The walk-in, low-barrier shelter has been at or near capacity on most nights since the city first opened it at the end of October 2023, to serve as a temporary emergency cold weather shelter through spring of last year.
A $4 million grant from the state helped keep its doors open through 2024 and into this year. But the shelter has an approaching expiration date: In mid-October, the Anchorage Health Department’s lease on the building ends.
It will go back to Solid Waste Services and is slated to become a materials recovery facility to improve recycling services, according to officials in Mayor Suzanne LaFrance’s administration.
The move would be a major shift away from the city’s approach to sheltering over the last five years, and back toward the largely privately run shelter system that existed before the pandemic — but with more shelter capacity and services, and a dedicated funding stream in the municipal budget.

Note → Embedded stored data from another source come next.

-- ==== Sys2Proof/Machine/State.lean ====
section
/-! DEFINITION. The state of the machine: one package, everything the manual gives it, as plain data (R10, R20). Tables are
lists of (key, entry) pairs with rising keys. -/
namespace Sys2Proof.Machine

/-- Ways the machine could stop. The manual gives it none: every fault of the text is a trap, a failed unit or the end of a
launch, and each of these is a next state. -/
inductive Fault where
  /-- Raised by no step (safe). -/
  | noFault
  deriving DecidableEq, Repr

/-- An instruction without a meaning. -/
inductive Refusal where
  /-- Raised by an arm of `exec` that has no meaning yet (safe: nothing is claimed of it). -/
  | notModelled (mnemonic : String)
  deriving DecidableEq, Repr

/-- A table by number. -/
abbrev Tbl (α : Type) := List (Nat × α)

/-- Bytes by address, in the one canonical form: addresses strictly rising, no byte 0 listed (an address that is not
listed reads as 0: R190 for windows, R384 for stacks, log entry 2 for memory outside the package). -/
structure Memory where
  cells : List Host.Cell
  deriving DecidableEq, Repr

/-- A walker (R43). -/
structure Walker where
  base : Word
  c0 : Nat
  c1 : Nat
  c2 : Nat
  t0 : BitVec 20
  t1 : BitVec 20
  t2 : BitVec 20
  i0 : Nat
  i1 : Nat
  i2 : Nat
  e0 : Bool
  e1 : Bool
  e2 : Bool
  deriving DecidableEq, Repr

/-- One lane's fault: lane, cause code (R330) and address. -/
structure LFault where
  lane : Nat
  cause : Nat
  addr : Word
  deriving DecidableEq, Repr

/-- A record of a counted name (R22). `rid` is the storage it holds slabs of, shared by views (R133); `vals` has one value
per lane of the strand, or one value for a scalar. -/
structure Rec where
  rid : Nat
  wide : Bool
  /-- reads left; none is a held record -/
  count : Option Nat
  vals : List Word
  /-- accesses in flight that this record still waits for, and on which lanes (R21, R132, R138) -/
  pend : List (Nat × LaneSet)
  /-- lanes absent from a lane-divided record (R336) -/
  absent : LaneSet
  /-- lanes left without data by a failed access (R238, R343) -/
  failed : List LFault
  /-- the units of those accesses, by lane -/
  units : Tbl Nat
  /-- address of the instruction that created it (R409) -/
  maker : Word
  deriving DecidableEq, Repr

/-- A code block: the address of its header, the header word and the LEN words that follow (R30). -/
structure Block where
  base : Word
  hdr : Word
  words : List Word
  deriving DecidableEq, Repr

/-- The lookahead window of a long-latency instruction (R36 to R38). `undo` gives back the names it read and wrote; `walkers` holds
the walkers it read as they would stand had it not issued. -/
structure Window where
  pc : Word
  la : Nat
  /-- window positions passed so far -/
  idx : Nat
  /-- bit i − 1: the i-th window instruction has completed -/
  done : BitVec 32
  complete : Bool
  reads : List Name
  writes : List Name
  undo : List (Name × Option Rec)
  walkers : Tbl Walker
  flight : Nat
  deriving DecidableEq, Repr

/-- A trap (R339): cause, %fpc, %fdone, %faddr per lane (no entry reads 0), %tcode; the step of R59 for the trace (R404),
the window length, and the lowest faulting lane (R342). -/
structure Trap where
  cause : Nat
  fpc : Word
  fdone : BitVec 32
  faddr : Tbl Word
  tcode : Nat
  step : Nat
  win : Nat
  lane : Nat
  /-- the block it was taken in, which `tret` re-enters (R39) -/
  blk : Block
  /-- the completed window that the faulting instruction stands in (R37) -/
  rest : Option Window
  /-- the names' check at a join was still to be made (R138) -/
  joinCheck : Bool
  deriving DecidableEq, Repr

/-- Where a path restarts after a trap or a page request: the instruction, the window bits already done, and the window's length
(R39). -/
structure Redo where
  pc : Word
  done : BitVec 32
  win : Nat
  deriving DecidableEq, Repr

/-- What gives back the names, the walkers and the handler mode that a transferring instruction changed, when its target is no header
(R33). -/
structure Undo where
  names : List (Name × Option Rec)
  walkers : Tbl Walker
  handler : Option Trap
  deriving DecidableEq, Repr

/-- What a path waits for, or that it can issue (R151). -/
inductive Status where
  | ready
  /-- waiting for the block at `addr` (R32, R33); `undo` gives back what the transferring instruction did when the target is
  no header; a fall-through traps at the word entered -/
  | fetch (addr : Word) (fall : Bool) (origin : Word) (undo : Undo)
  /-- waiting for the word at its pc, which could not be fetched with the start of its block (R344) -/
  | refetch
  /-- at the join of a split, since a clock (R137, R415) -/
  | join (split since : Nat)
  /-- a parent at the rejoin point of one of its fragments (R335) -/
  | rejoinWait
  /-- a fragment at its rejoin point -/
  | atRejoin
  /-- at a route tag in a phase (R262), with the destination of `barv` -/
  | barrier (level : Level) (tag : Nat) (phase : Nat) (d : Option Dest)
  /-- at an arrival barrier (R270): address, parity, generation, the names whose reads its return takes, and once a test has ended
  the wait the clock of its end and the cause it raises, 0 for none -/
  | abwait (addr : Nat) (parity : Bool) (gen : Nat) (names : List Name) (due : Option (Nat × Nat))
  | sleep (till : Nat)
  /-- parked for page requests: page and host port of each still unanswered, and whether one was refused (R338) -/
  | pages (open_ : List (Nat × Nat)) (refused : List Nat)
  /-- parked for the debugger (R412) -/
  | debug
  /-- a trap is raised and not entered (R340) -/
  | trapped
  /-- an arm waiting on the divergence stack, with where it goes on (R134) -/
  | stacked (addr : Word) (fall : Bool) (origin : Word)
  /-- `rolesw` has freed the path's records and waits for an element of a queue (R177) -/
  | roleWait (role : Nat) (q : Nat)
  /-- it waited at a bridge that has been zeroed, and raises QUEUEERR once no long-latency instruction before can fault any more (R38,
  R374) -/
  | queueErr
  /-- `cgrow` waits for its answer (R176) -/
  | grow (d : Dest) (req : Nat)
  deriving DecidableEq, Repr

/-- A page request of a fetch: page and host port, the address fetched, and whether the host has refused it. -/
structure CodeReq where
  page : Nat
  port : Nat
  addr : Word
  refused : Bool
  deriving DecidableEq, Repr

/-- A path (R20, R131), an arm of a split (R132) or a fragment (R334). -/
structure Path where
  pc : Word
  blk : Block
  lanes : LaneSet
  v : Tbl Rec
  sc : Tbl Rec
  /-- m1 to m15; m0 is `lanes` -/
  masks : Tbl LaneSet
  walkers : Tbl Walker
  slot : Option Nat
  frag : Nat
  parent : Option Nat
  /-- rejoin point of a fragment: a header, or none for the next barrier or exit (R335) -/
  rejoin : Option Word
  /-- open splits it is an arm of, innermost first; true for arm T -/
  arms : List (Nat × Bool)
  status : Status
  trap : Option Trap
  /-- the trap being handled: in handler mode (R339) -/
  handler : Option Trap
  window : Option Window
  redo : Option Redo
  /-- order of its last issue (R151) -/
  last : Nat
  /-- not ready before this clock (R410) -/
  hold : Nat
  /-- the points that it has met and passes once, breakpoint n as n, watchpoint n as 8 + n, with the instruction (R412) -/
  pass : List (Nat × Word)
  /-- its last attempt to issue failed for want of slabs (R148) -/
  starved : Bool
  /-- since when it is blocked at a yieldable queue operation (R297) -/
  blocked : Option Nat
  /-- code objects loaded before its launch started or its last `ifence`, and those of them whose status writes happen before that: it
  fetches no other text (R394) -/
  codeFrom : Nat
  codeOk : Nat
  /-- the LIVE and SLIVE check of the join it enters is still to be made (R138) -/
  joinCheck : Bool
  /-- the page request that its fetch has out (R338, R344) -/
  asked : Option CodeReq
  deriving DecidableEq, Repr

/-- A split on the divergence stack (R134). -/
structure Split where
  join : Word
  top : Bool
  /-- arms, and paths of arms, that have exited: their accesses stand before what follows the join (R210) -/
  gone : List Nat
  deriving DecidableEq, Repr

/-- A failed unit's fault (R258): the cause, whether it strikes lanes, and where. -/
structure Fail where
  unit : Nat
  ctr : Nat
  order : Nat
  cause : Nat
  lanes : List LFault
  word : Word
  deriving DecidableEq, Repr

/-- A unit of an arrival counter (R242): one operation, or one batch of copies (R259). `pod`: the `wait` that retires it acquires at
`.pod` (R322). -/
structure CUnit where
  id : Nat
  order : Nat
  /-- operations still to complete -/
  left : Nat
  batch : Bool
  open_ : Bool
  ordinal : Nat
  pc : Word
  fails : List Fail
  pod : Bool
  deriving DecidableEq, Repr

/-- An arrival counter (R242): its units in order, how many batches it has had (R286), and whether its next `wait` acquires at `.pod`
for a unit that is complete (R322). -/
structure Counter where
  units : List CUnit
  batches : Nat
  pod : Bool
  deriving DecidableEq, Repr

/-- What a global access does. -/
inductive AKind where
  /-- a load, with the target classes it may reach, and whether it may use the caches (R244) -/
  | load (cls : List Nat) (cached : Bool)
  | store (cls : List Nat)
  | atomic (op : AtomK) (sem : Sem) (scope : Scope)
  | red (op : Comb)
  | flush
  | func
  deriving DecidableEq, Repr

/-- One lane's part of an access: virtual address, place (space × 2^64 + address), cache policy, race-detect mark, operand
values, the value bound (of a store: set once it is performed), the cause it failed with, and of a store whether its home L2 holds it
already and the copy in its own die does not yet (R207), and whether the other strands of its core do not see it yet (R206, R226). -/
structure LaneAcc where
  lane : Nat
  va : Word
  pa : Nat
  policy : Nat
  rd : Bool
  data : Word
  swap : Word
  val : Option Word
  bad : Option Nat
  home : Bool
  held : Bool
  op : Comb
  ty : Ty
  deriving DecidableEq, Repr

/-- An access or a function result in flight (R36, R245, R246, R251, R153). -/
structure Flight where
  kind : AKind
  /-- the paths whose program order it stands in: the issuer, and those that split off after it (R209) -/
  paths : List Nat
  pc : Word
  issued : Nat
  ticket : Nat
  ctr : Option Nat
  unit : Nat
  ty : Ty
  d : Option Name
  lanes : LaneSet
  accs : List LaneAcc
  /-- translation and protection have passed (R36); its place in the core's order of accesses -/
  passed : Bool
  seq : Nat
  /-- one more than the rank of the widest release of its path since it was accepted (R206, R212) -/
  pub : Nat
  deriving DecidableEq, Repr

/-- A strand (R127). -/
structure Strand where
  width : Nat
  launch : Nat
  cohort : Nat
  number : Nat
  linear : Nat
  index : Nat
  role : Option Nat
  armature : Nat
  entry : Word
  paths : Tbl Path
  splits : Tbl Split
  counters : Tbl Counter
  fails : List Fail
  flights : Tbl Flight
  tagsCore : BitVec 8
  tagsQuad : BitVec 8
  exited : LaneSet
  /-- release ordinal and last release at each scope (R220) -/
  o : Nat
  lastRel : List Nat
  spilled : Bool
  started : Bool
  task : Bool
  /-- no trap is entered before this clock (R340) -/
  trapFrom : Nat
  /-- its frame in the quarry of its launch (R148, R149) -/
  frame : Nat
  /-- next path and split number -/
  next : Nat
  deriving DecidableEq, Repr

/-- A path's arrival at, or drop from, a route tag in its current phase (R262, R263): its lanes, their number, and its vote. -/
structure Arrival where
  core : Nat
  slot : Nat
  path : Nat
  lanes : LaneSet
  n : Nat
  drop : Bool
  waits : Bool
  votes : Nat
  deriving DecidableEq, Repr

/-- The release of a waiting path (R143, R263): from which clock, with which vote sum, with the acquire or without, and the
phase. -/
structure Release where
  core : Nat
  slot : Nat
  path : Nat
  from_ : Nat
  votes : Nat
  acq : Bool
  phase : Nat
  deriving DecidableEq, Repr

/-- A route tag (R141, R264): the expected lanes of the current phase (none: unset, at the levels that count), the phase bit,
the arrivals of the phase, the releases not yet taken, the number of phases completed. -/
structure Tag where
  expected : Option Nat
  phase : Bool
  arrivals : List Arrival
  releases : List Release
  phases : Nat
  /-- an event has reached it since its last completion test (R143) -/
  dirty : Bool
  deriving DecidableEq, Repr

/-- A tile of a C-ring (R194, R292): values row by row, whether it is closed, and the slot that it begins in. -/
structure Tile where
  wide : Bool
  vals : List Word
  closed : Bool
  slot : Nat
  deriving DecidableEq, Repr

/-- The configuration of `epi` (R293, R318). -/
structure EpiCfg where
  oty : OTy
  act : Act
  scale : Nat
  bias : Nat
  dest : Nat
  side : Nat
  deriving DecidableEq, Repr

The Midtown facility “was never anybody’s first choice of shelter location,” said Thea Bemben, special assistant to LaFrance, during a visit to the shelter on Wednesday.
The roof above the shelter area leaked until it was replaced in December. The women’s area is separated from the men’s by a makeshift barrier of tables placed end to end and draped in black plastic sheets. There’s just a handful of toilets and showers for use inside the facility, and there are port-a-potties outside the building.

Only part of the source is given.